January – Poisson process on a sphere

The Poisson point process can be generalized to general manifolds. In Particular, the Poisson process on a three-dimensional sphere surface is useful. Nicely enough, the Poisson process on a unit sphere is equivalent to the process in a two-dimensional area $A = [-\pi,\pi] \times [-1,1]$ through the area-preserving mapping from $A$ to geographical coordinates

$$(x,y) \mapsto (1,x,\sin^{-1}(y)) .$$

The resulting process interpreted in geographical coordinates $(r,\theta,\varphi)$ is a Poisson point process on a sphere of radius $r$. The following code returns a scatter plot of Poisson points on the unit sphere.

GNU Octave or Matlab:

%Plot random points on a unit sphere.
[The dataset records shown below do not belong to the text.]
/-- A SIEVE member without SKIP. -/
def State.sieveMember (s : State) (n : Nat) (w : Wr) : State :=
  let s := s.sieveBegins n
  let c := s.ctx n
  let j := s.judgeOf c
  let (bs, f) := s.input n
  let all := c.xfer.part ++ bs
  let (p, why, s) := State.sieveLoop n c.cmd.format (c.cmd.cf 16 13) j all.length all 0 s
  let (mi, off) := (s.ctx n).unitAt p
  match why, f with
  | some why, _ => (s.acceptTo n p).recFail n mi off why w
  | none, some (_, why) => (s.acceptTo n p).recordFail n mi off (failEnding why).1 (failEnding why).2 1 w
  | none, none =>
    let (s, residual, mis) := s.unitsTaken n all p bs.length
    s.sieveEnd n residual mis (decide (bs.length ≠ 0)) w

/-- SIEVE (R94): one member. -/
def execSieve (ctx : Nat) (w : Wr) (s : State) : Res :=
  whenB s (s.mayRun ctx (isOp 8)) "no SIEVE may run"
    (if (s.ctx ctx).cmd.skip then s.skipGathered ctx w fun s k mis prog => s.sieveEnd ctx k mis prog w
     else s.sieveMember ctx w)

/-! ### Piste maps (R130, R135) -/

/-- Fields of a map entry (Table 04.5). -/
def entryRows (e : List Byte) : Nat := field e 0 4
def entryNoSkip (e : List Byte) : Bool := bit (byteAt e 4) 0
def entryGen (e : List Byte) : Nat := field e 4 4 / 2
def entryMin (e : List Byte) (c : Nat) : W64 := BitVec.ofNat 64 (field e (8 + 24 * c) 8)
def entryMax (e : List Byte) (c : Nat) : W64 := BitVec.ofNat 64 (field e (16 + 24 * c) 8)
/-- NULLS, at most ROWS (R130). -/
def entryNulls (e : List Byte) (c : Nat) : Nat := min (field e (24 + 24 * c) 8) (entryRows e)

/-- A binary64 value is a NaN. -/
def isNan (x : W64) : Bool := decide (0x7FF0000000000000 < x.toNat % 2 ^ 63)

/-- The order of binary64 values that are not NaN, as integers; the two zeros are equal. -/
def floatKey (x : W64) : Int := if x.msb then -((x.toNat % 2 ^ 63 : Nat) : Int) else (x.toNat : Int)

/-- less of R135. -/
def keyLess (type : Nat) (x y : W64) : Bool :=
  if type = 0 then decide (x.toNat < y.toNat)
  else if type = 1 then decide (x.toInt < y.toInt)
  else !isNan x && !isNan y && decide (floatKey x < floatKey y)

/-- A run may hold a record that satisfies a term (R135). -/
def termPossible (e : List Byte) (t : Term) : Bool :=
  let rows := entryRows e
  let nulls := entryNulls e t.column
  (decide (nulls < rows) && !keyLess t.type t.hi (entryMin e t.column) && !keyLess t.type (entryMax e t.column) t.lo) ||
  (decide (0 < nulls) && t.nullsPass)

/-- decide of R135: true for READ. -/
def decideRun (ts : List Term) (e : List Byte) : Bool := entryNoSkip e || ts.all (termPossible e)

/-- Runs of a SIEVE-MAP, bytes of a run, size and address of an entry. -/
def Xfer.runSize (x : Xfer) : Nat := 2 ^ byteAt x.maph 1
def Ctx.runCount (c : Ctx) : Nat := c.cmd.cnt / c.xfer.runSize
def Xfer.entrySize (x : Xfer) : Nat := 8 + 24 * byteAt x.maph 0
def Xfer.entryAddr (x : Xfer) (run : Nat) : Nat := field x.maph 8 8 + (rangeFirst x.desc + run) * x.entrySize

/-- MAP_ENTRY_READ_COMPLETE (R135): the next run's entry arrives and the run is decided, or its read failed. -/
def execMapEntryReadComplete (ctx : Nat) (s : State) : Res :=
  let c := s.ctx ctx
  let x := c.xfer
  let (e, f) := s.readRange c.me (field x.desc 0 8 % 4) (x.entryAddr x.runs.length) x.entrySize
  whenB s (s.mayRun ctx (isOp 9) && decide (x.runs.length < c.runCount) && x.mapFail.isNone) "no map entry is awaited"
    (match f with
     | some (_, why) => s.modCtx ctx fun c => { c with xfer := { c.xfer with mapFail := some why }, fails := [] }
     | none => s.modCtx ctx fun c => { c with
         xfer := { c.xfer with runs := c.xfer.runs ++ [{ entry := e, read := decideRun (termsOf x.desc) e }] }
         fails := [] })

/-! ### SIEVE-MAP (R98, R133, R134, R136) -/

/-- How a run ended. -/
inductive RunEnd where
  | done (s : State)
  | failed (s : State) (off : Nat) (f : RecFail)             -- record at this offset of the run
  | source (s : State) (off : Nat) (why : AccFail)
  | overrun (s : State) (off : Nat)                          -- a record does not end within the run (R134)
  | report (s : State) (why : AccFail)                       -- a failed report access

/-- Judge the records of a run that is read: `rows` records from offset `off` on, in the bytes that could be read. -/
def State.judgeRun (n format reclen size base : Nat) (j : Judge) (f : Option AccFail) :
    Nat → Nat → List Byte → State → RunEnd
  | 0, _, _, s => .done s
  | rows + 1, off, bs, s =>
    let (bs, s) := s.recordBytes n (s.ctx n).exactAt format reclen (base + off) bs
    match cutRecord format reclen bs with
    | .badPrefix => .failed s off (.prog qPrefix)
    | .partial_ =>
      (match f with
       | some why =>
         -- the record may lie in the run, or its prefix may already say that it does not
         let pre := if format = 1 then 2 else 4
         if format = 0 then (if size < off + reclen then .overrun s off else .source s off why)
         else if pre ≤ bs.length ∧ size < off + pre + field bs 0 pre then .overrun s off
         else .source s off why
       | none => .overrun s off)
    | .record pre len =>
      let c := s.ctx n
      match s.verdictOf j c.xfer.ordinal (bs.take pre) ((bs.drop pre).take len) with
      | .error q => .failed s off (.prog q)
      | .ok out =>
        match s.output n (0, base + off) out with
        | (s, some f) => .failed s off f
        | (s, none) => State.judgeRun n format reclen size base j f rows (off + pre + len) (bs.drop (pre + len)) s

/-- BITMAP bits of records of a skipped run, which are 0. The place of a record is known in FIXED format, `step` its length; in a
prefixed format it counts as the run's first byte (log 24). -/
def State.skipBits (n step : Nat) : Nat → Nat → State → State × Option AccFail
  | 0, _, s => (s, none)
  | rows + 1, at_, s =>
    match s.output n (0, at_) none with
    | (s, some (.write why _)) => (s, some why)
    | (s, some (.prog _)) => (s, none)
    | (s, none) => State.skipBits n step rows (at_ + step) s

/-- The records of a skipped run yield no survivors (R98). Answers the failure of a write. -/
def State.skipRows (n step rows at_ : Nat) (s : State) : State × Option AccFail :=
  let c := s.ctx n
  if !c.cmd.producer && decide (c.cmd.form = 1) then State.skipBits n step rows at_ s
  else (s.modCtx n fun c => { c with xfer := { c.xfer with ordinal := c.xfer.ordinal + rows } }, none)

/-- Records of a run that are read without being judged: offsets, ordinals and data of the whole records; then the offset of the
first that is not whole, if any (R136, R137). -/
def runRecords (format reclen : Nat) : Nat → Nat → List Byte → List (List Byte) × Option Nat
  | 0, _, _ => ([], none)
  | rows + 1, off, bs =>
    match cutRecord format reclen bs with
    | .record pre len =>
      let (rs, o) := runRecords format reclen rows (off + pre + len) (bs.drop (pre + len))
      ((bs.drop pre).take len :: rs, o)
    | _ => ([], some off)

/-! ### MAPCHECK (R137, R138) -/

/-- The key of a term in a record's data; none when it is null. -/
def termKey (t : Term) (data : List Byte) : Option W64 :=
  if data.length < t.koff + t.klen then none
  else if t.hasNull && (decide (data.length ≤ t.nullPos) || bit (byteAt data t.nullPos) t.nullBit) then none
  else
    let k := field data t.koff t.klen
    some (BitVec.ofNat 64 (if t.type = 1 then signExtN k (8 * t.klen) 64 else k))

/-- A record satisfies a term (R131). -/
def termHolds (t : Term) (data : List Byte) : Bool :=
  match termKey t data with
  | none => t.nullsPass
  | some k => !keyLess t.type k t.lo && !keyLess t.type t.hi k && !(decide (t.type = 2) && (isNan k || isNan t.lo || isNan t.hi))

/-- A disagreement: ordinal within the run, key, kind, term (Table 04.8). -/
structure Disagree where
  rel : Nat
  key : W64
  kind : Nat
  term : Nat

/-- The key lies outside the entry's range. -/
def keyOutside (e : List Byte) (t : Term) (data : List Byte) : Option W64 :=
  match termKey t data with
  | none => none
  | some k => if keyLess t.type k (entryMin e t.column) || keyLess t.type (entryMax e t.column) k then some k else none

/-- The disagreements of a skipped run, one a kind, in the order of the kinds (R137, R138). `over` is true when its records
overrun the run. -/
def disagreements (ts : List Term) (e : List Byte) (rs : List (List Byte)) (past : Bool) : List Disagree :=
  let idx := List.range rs.length
  let inRange := (idx.find? fun i => ts.all fun t => termHolds t (rs.getD i [])).map fun i =>
    ({ rel := i, key := (((ts.head?).bind fun t => termKey t (rs.getD i [])).getD 0), kind := 1, term := 0 } : Disagree)
  let outside := idx.findSome? fun i =>
    (List.range ts.length).findSome? fun k => ((ts[k]?).bind fun t => keyOutside e t (rs.getD i [])).map fun key =>
      ({ rel := i, key := key, kind := 2, term := k } : Disagree)
  let nulls := (List.range ts.length).findSome? fun k => (ts[k]?).bind fun t =>
    let found := countP (fun d => (termKey t d).isNone) rs
    if t.hasNull && decide (found ≠ entryNulls e t.column) then
      some ({ rel := 0, key := BitVec.ofNat 64 found, kind := 3, term := k } : Disagree) else none
  let rows : Option Disagree := if past then some { rel := rs.length, key := 0, kind := 4, term := 0 } else none
  inRange.toList ++ outside.toList ++ (if past then [] else nulls.toList) ++ rows.toList

/-- The 32 bytes of a report record (Table 04.10). -/
def Disagree.bytes (d : Disagree) (first run gen : Nat) : List Byte :=
  leBytes 8 (first + d.rel) ++ leBytes 8 d.key.toNat ++ leBytes 4 run ++ [BitVec.ofNat 8 d.kind, BitVec.ofNat 8 d.term, 0, 0] ++
  leBytes 4 gen ++ zeros 4

/-- Report one disagreement: a record while the area has a free slot (R138). It counts in DISAGREE whether its record is written or
not. -/
def State.reportOne (s : State) (n first run gen : Nat) (d : Disagree) : State × Option AccFail :=
  let c := s.ctx n
  let x := c.xfer
  match reportArea x.desc with
  | none => (s, none)
  | some (sp, a) =>
    let s := s.modCtx n fun c => { c with xfer := { c.xfer with disagree := x.disagree + 1 } }
    match s.readRange c.me sp a 4 with
    | (_, some (_, why)) => (s, some why)
    | (cap, none) =>
      if x.written < leVal cap then
        match s.writeWhole n sp (a + 32 + 32 * x.written) (d.bytes first run gen) with
        | (s, some why) => (s, some why)
        | (s, none) => (s.modCtx n fun c => { c with xfer := { c.xfer with written := x.written + 1 } }, none)
      else (s, none)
Returns the points in a vector ref in cartesian coordinates
function refc = poissononsphere(density)
  yMin = -1; yMax = 1;
  xMin = -pi; xMax = pi;
  
  xDelta = xMax - xMin; yDelta = yMax - yMin; %Rectangle dimensions
  numbPoints = poissrnd(density);    %Number of points in the area is a Poisson variable of intensity given as density
  x = xDelta*(rand(numbPoints,1)) + xMin;    %Pick points from uniform distribution
  y = yDelta*(rand(numbPoints,1)) + yMin;    %Map referencepoints to geographical coordinates
  ref = [x y]';

  refs = [x'; asin(y)'];%Map geographical coordinates to Cartesian coordinates on a unit circle
  r = 1;
  refc = [r*sin(refs(2,:)+pi/2).*cos(refs(1,:)+pi);...
          r*sin(refs(2,:)+pi/2).*sin(refs(1,:)+pi);...
          r*cos(refs(2,:)+pi/2)];

  figure(1)    %Plot
  [X, Y, Z] = sphere;
  surf(X,Y,Z,'EdgeColor','none','FaceColor','black');
  hold on
  scatter3(refc(1,:),refc(2,:),refc(3,:),10,...
           'MarkerFaceColor','yellow',...
           'MarkerEdgeColor','red');
  axis equal
end

Python:

import numpy as np
import scipy.stats
import matplotlib.pyplot as plt
from mpl_toolkits.mplot3d import axes3d

#Rectangle dimension
xMin = -np.pi; xMax = np.pi;
yMin = -1; yMax = 1;
xDelta = xMax - xMin; yDelta = yMax - yMin; #rectangle dimensions

#Density parameter of the Poisson point process. Mean number of points on the sphere
lambda0=1000; 

#Simulate Poisson point process

#Number of point in the area is a Poisson variable of intensity lambda0
numbPoints = scipy.stats.poisson( lambda0 ).rvs()
x = xDelta*scipy.stats.uniform.rvs(0,1,((numbPoints,1)))+xMin
y = yDelta*scipy.stats.uniform.rvs(0,1,((numbPoints,1)))+yMin

#Transform to geographical coordinates
x = x
y = np.arcsin(y)
#Plotting
fig = plt.figure()
ax = plt.axes(projection="3d")
ax.scatter(np.sin(y+np.pi/2)*np.cos(x+np.pi),np.sin(y+np.pi/2)*np.sin(x+np.pi),np.cos(y+np.pi/2), color='r' )
plt.show()

Wolfram Language:

(*lambda is the mean number of points on the unit sphere*) 
  poissononsphere[lambda_] := 
  Module[{nrofpoints, phi, theta, radius, refc, polarp}, 
   nrofpoints = RandomVariate[PoissonDistribution[lambda]];
   polarp = 
    Table[{RandomVariate[UniformDistribution[{-Pi, Pi}]], 
      ArcSin[RandomVariate[UniformDistribution[{-1, 1}]]]}, 
     nrofpoints];
   radius = 1;
   refc = 
    Table[{radius*Sin[polarp[[i]][[2]] + Pi/2]*
       Cos[polarp[[i]][[1]] + Pi],
      radius*Sin[polarp[[i]][[2]] + Pi/2]*Sin[polarp[[i]][[1]] + Pi],
      radius*Cos[polarp[[i]][[2]] + Pi/2]}, {i, nrofpoints}];
   refc
   ];
   ListPointPlot3D[poissononsphere[500], BoxRatios -> {1, 1, 1}]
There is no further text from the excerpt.